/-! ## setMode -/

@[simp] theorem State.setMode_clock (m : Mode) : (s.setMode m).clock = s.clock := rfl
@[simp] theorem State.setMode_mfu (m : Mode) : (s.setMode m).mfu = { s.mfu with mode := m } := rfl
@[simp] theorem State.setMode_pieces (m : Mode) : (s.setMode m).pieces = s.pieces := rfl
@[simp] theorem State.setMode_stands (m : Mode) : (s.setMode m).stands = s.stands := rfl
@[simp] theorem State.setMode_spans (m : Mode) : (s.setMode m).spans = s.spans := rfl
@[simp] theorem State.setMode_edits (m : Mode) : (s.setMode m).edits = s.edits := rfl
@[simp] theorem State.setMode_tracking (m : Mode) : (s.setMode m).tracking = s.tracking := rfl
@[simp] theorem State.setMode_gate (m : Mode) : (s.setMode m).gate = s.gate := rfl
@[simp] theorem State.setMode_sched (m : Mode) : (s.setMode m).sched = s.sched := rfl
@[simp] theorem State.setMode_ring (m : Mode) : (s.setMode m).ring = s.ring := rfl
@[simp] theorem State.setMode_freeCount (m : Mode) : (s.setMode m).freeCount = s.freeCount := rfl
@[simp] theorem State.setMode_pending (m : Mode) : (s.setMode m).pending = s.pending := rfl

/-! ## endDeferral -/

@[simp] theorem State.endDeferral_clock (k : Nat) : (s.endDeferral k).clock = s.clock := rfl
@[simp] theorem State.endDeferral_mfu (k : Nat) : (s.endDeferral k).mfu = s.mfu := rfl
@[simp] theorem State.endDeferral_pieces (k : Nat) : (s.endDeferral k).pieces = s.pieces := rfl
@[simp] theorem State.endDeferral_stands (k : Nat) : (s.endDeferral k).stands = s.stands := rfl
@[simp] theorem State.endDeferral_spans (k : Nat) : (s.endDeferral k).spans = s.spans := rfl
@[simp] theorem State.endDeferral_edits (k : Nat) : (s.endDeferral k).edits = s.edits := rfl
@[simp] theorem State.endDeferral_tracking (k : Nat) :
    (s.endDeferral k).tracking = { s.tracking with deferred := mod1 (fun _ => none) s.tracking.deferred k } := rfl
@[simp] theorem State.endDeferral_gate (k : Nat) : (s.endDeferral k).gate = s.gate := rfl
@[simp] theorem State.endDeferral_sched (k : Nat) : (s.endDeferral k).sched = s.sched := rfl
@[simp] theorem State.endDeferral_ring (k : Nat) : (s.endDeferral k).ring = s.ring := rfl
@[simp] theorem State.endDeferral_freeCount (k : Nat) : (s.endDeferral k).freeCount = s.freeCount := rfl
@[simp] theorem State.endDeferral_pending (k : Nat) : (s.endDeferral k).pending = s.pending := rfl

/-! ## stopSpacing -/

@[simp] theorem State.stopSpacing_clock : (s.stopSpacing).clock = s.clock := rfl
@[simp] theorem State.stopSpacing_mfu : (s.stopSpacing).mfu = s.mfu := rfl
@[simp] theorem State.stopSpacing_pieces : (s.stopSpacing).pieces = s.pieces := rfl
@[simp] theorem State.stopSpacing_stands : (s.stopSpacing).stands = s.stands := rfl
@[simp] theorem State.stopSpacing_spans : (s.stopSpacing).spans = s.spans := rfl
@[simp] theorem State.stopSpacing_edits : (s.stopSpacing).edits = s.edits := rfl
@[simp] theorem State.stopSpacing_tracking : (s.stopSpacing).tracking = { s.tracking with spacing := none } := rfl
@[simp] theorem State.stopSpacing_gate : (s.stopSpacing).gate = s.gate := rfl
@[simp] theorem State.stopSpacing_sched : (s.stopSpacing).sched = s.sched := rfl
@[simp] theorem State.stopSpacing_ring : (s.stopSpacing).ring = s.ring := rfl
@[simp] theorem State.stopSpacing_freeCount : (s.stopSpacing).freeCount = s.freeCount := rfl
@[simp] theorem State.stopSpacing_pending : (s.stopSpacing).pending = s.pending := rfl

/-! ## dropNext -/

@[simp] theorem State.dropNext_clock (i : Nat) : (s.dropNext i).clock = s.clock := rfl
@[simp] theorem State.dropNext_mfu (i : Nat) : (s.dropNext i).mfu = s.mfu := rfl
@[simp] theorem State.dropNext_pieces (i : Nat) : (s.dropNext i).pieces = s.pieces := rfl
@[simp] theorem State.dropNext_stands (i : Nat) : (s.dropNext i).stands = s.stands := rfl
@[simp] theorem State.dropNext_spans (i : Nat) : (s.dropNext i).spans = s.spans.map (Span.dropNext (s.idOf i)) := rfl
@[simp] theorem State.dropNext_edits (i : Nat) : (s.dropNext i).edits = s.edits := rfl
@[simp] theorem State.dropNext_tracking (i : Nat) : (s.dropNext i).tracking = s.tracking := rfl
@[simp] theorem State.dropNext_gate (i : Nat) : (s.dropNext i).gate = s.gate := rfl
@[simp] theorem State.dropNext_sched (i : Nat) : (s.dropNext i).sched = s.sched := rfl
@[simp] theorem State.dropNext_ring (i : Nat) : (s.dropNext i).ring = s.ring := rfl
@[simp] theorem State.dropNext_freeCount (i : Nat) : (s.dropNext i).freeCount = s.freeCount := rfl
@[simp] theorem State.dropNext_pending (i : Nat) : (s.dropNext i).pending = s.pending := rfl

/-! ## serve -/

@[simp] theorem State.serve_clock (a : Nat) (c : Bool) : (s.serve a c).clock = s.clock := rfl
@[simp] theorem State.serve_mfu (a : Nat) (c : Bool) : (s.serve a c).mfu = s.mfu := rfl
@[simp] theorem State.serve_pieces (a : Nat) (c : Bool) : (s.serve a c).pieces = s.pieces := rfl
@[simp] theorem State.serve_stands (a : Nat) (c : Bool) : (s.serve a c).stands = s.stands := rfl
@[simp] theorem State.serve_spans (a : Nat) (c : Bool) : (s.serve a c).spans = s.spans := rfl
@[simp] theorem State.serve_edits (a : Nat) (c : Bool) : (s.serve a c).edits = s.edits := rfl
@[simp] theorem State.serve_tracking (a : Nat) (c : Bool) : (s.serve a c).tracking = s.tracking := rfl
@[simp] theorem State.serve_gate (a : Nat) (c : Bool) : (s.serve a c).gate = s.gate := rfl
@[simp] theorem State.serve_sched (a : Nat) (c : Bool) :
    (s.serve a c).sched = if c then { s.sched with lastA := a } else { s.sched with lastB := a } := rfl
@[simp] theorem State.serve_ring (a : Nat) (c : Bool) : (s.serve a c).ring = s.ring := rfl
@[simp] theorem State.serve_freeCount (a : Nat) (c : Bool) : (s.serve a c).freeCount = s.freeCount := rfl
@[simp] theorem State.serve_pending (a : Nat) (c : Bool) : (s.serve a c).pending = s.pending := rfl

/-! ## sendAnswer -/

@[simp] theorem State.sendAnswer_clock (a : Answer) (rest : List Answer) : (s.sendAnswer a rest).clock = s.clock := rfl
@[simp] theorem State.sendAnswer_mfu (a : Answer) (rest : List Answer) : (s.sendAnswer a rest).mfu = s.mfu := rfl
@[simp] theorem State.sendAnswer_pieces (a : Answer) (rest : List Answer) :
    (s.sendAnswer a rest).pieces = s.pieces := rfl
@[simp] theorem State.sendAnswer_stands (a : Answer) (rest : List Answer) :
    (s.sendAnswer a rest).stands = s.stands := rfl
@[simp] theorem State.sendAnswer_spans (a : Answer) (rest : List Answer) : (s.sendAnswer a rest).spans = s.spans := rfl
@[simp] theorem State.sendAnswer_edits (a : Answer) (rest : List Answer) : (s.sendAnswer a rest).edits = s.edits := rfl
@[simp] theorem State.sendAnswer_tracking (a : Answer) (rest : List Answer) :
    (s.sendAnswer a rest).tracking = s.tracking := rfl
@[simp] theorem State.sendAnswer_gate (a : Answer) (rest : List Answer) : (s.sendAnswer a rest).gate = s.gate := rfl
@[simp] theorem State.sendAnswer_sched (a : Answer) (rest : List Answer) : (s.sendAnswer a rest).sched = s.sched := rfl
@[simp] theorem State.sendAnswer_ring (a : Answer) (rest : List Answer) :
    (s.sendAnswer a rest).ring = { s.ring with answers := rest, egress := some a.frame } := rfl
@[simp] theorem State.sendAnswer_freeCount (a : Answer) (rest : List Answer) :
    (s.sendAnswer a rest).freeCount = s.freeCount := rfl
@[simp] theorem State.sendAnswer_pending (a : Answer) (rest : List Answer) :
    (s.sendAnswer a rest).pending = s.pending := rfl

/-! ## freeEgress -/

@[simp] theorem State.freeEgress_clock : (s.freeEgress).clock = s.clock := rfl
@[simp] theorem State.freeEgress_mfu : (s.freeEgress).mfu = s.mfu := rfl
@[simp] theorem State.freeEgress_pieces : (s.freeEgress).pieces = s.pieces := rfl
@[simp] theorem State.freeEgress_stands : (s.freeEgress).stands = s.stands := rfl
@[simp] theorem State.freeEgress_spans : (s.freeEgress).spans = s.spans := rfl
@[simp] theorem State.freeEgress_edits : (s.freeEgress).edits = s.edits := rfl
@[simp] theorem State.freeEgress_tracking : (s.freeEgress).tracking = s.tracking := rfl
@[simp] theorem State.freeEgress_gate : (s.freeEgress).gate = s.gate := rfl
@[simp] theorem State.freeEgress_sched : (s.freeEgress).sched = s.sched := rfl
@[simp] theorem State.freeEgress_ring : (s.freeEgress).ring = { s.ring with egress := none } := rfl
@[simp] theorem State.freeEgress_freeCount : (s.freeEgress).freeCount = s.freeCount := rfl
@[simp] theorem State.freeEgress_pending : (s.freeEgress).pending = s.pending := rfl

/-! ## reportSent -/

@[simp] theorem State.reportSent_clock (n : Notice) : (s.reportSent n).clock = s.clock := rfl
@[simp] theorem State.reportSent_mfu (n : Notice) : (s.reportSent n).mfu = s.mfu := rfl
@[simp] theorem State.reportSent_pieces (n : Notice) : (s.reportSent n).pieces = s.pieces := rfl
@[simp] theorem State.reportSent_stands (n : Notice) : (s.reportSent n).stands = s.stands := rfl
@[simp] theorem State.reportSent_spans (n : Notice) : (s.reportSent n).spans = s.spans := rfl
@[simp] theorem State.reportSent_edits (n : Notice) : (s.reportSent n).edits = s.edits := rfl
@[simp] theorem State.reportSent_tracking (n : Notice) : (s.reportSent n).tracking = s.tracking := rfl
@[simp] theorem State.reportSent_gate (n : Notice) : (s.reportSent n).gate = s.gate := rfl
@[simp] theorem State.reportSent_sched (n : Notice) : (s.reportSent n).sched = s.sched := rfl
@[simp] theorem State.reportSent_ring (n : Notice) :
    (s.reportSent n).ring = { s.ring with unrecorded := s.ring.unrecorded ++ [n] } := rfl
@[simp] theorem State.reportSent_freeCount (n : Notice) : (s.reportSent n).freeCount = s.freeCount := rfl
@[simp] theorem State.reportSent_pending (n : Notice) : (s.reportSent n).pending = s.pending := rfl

==

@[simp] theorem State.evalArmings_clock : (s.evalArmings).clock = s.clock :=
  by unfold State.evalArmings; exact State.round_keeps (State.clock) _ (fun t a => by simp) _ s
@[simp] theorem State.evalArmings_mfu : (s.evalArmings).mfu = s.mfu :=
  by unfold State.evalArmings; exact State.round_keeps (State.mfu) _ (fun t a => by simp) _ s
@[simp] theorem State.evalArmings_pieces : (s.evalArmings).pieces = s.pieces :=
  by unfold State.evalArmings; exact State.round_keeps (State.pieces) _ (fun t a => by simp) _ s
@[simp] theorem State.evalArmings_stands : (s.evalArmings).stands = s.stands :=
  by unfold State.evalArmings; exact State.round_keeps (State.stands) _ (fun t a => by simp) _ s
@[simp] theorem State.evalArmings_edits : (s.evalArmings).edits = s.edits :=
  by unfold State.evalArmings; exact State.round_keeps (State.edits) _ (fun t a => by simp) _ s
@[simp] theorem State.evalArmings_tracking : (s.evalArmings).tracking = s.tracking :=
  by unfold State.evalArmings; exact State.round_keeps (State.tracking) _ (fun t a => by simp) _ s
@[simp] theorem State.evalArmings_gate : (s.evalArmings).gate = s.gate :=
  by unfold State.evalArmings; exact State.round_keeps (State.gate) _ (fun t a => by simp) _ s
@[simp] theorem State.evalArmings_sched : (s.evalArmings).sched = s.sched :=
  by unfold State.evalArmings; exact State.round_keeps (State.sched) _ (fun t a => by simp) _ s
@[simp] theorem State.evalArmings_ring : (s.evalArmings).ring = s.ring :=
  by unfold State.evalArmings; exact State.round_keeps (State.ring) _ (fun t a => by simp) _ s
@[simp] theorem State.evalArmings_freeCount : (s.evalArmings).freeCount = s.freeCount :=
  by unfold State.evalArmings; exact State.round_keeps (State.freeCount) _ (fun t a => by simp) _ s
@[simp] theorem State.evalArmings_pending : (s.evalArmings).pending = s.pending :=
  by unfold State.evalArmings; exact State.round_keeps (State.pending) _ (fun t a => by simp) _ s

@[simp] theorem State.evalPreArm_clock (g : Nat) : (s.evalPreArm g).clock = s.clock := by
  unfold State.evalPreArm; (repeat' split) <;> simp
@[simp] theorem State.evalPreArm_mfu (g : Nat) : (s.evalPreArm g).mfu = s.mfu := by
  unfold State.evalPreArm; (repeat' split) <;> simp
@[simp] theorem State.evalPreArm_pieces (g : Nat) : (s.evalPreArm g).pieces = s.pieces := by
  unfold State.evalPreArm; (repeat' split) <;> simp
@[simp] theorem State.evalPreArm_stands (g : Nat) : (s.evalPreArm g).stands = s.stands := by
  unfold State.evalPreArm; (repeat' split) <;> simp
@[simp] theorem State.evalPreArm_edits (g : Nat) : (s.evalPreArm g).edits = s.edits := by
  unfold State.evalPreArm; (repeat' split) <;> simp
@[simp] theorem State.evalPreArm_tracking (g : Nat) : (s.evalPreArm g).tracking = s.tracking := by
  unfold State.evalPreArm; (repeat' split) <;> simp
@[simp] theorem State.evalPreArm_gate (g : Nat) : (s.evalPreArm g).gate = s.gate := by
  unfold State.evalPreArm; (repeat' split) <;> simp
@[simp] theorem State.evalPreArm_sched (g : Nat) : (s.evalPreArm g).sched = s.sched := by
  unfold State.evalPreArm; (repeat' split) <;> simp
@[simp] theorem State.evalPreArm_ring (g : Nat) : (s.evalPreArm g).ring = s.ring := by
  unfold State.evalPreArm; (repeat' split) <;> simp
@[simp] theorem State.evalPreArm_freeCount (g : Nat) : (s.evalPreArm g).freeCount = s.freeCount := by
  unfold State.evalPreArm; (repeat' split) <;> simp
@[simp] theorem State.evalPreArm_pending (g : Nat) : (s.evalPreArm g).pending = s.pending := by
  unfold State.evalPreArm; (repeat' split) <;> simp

...

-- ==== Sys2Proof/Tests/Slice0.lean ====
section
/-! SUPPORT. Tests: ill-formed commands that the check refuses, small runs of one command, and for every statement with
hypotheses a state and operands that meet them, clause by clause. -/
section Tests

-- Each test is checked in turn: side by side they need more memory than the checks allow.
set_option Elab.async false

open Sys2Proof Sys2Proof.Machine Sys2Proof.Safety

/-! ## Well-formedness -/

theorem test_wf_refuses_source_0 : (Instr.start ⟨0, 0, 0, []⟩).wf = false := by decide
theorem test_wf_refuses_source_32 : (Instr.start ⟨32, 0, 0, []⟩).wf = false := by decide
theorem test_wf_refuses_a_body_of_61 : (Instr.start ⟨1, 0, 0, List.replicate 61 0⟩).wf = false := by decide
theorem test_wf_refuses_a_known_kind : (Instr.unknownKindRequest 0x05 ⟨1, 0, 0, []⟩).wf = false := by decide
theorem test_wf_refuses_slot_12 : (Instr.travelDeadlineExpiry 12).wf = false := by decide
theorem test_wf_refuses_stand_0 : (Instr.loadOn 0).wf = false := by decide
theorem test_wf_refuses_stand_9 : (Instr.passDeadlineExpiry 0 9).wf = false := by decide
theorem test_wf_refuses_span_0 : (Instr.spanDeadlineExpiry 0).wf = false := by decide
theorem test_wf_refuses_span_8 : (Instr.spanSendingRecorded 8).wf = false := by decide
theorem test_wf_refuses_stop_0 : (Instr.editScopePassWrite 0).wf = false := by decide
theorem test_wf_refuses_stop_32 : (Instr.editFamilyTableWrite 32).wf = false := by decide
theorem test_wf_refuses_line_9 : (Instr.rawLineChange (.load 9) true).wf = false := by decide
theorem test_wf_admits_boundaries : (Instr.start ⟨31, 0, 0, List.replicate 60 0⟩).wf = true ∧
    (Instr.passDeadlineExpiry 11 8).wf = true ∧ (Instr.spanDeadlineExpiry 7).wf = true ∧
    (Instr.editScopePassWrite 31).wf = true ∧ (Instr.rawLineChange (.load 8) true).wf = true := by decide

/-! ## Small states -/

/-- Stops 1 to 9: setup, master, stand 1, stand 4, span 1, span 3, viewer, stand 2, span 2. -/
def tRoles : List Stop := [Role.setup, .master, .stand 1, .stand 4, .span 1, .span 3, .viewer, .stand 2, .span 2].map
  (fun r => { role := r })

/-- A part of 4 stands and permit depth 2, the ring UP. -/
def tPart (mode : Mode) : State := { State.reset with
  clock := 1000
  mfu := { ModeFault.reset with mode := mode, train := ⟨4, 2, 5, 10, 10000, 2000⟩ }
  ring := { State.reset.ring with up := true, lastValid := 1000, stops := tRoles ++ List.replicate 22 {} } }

:: Task item ::
Scan the listing above, and wherever a line holds the word "tRoles", copy it.

:: Written solution ::
def tRoles : List Stop := [Role.setup, .master, .stand 1, .stand 4, .span 1, .span 3, .viewer, .stand 2, .span 2].map
  ring := { State.reset.ring with up := true, lastValid := 1000, stops := tRoles ++ List.replicate 22 {} } }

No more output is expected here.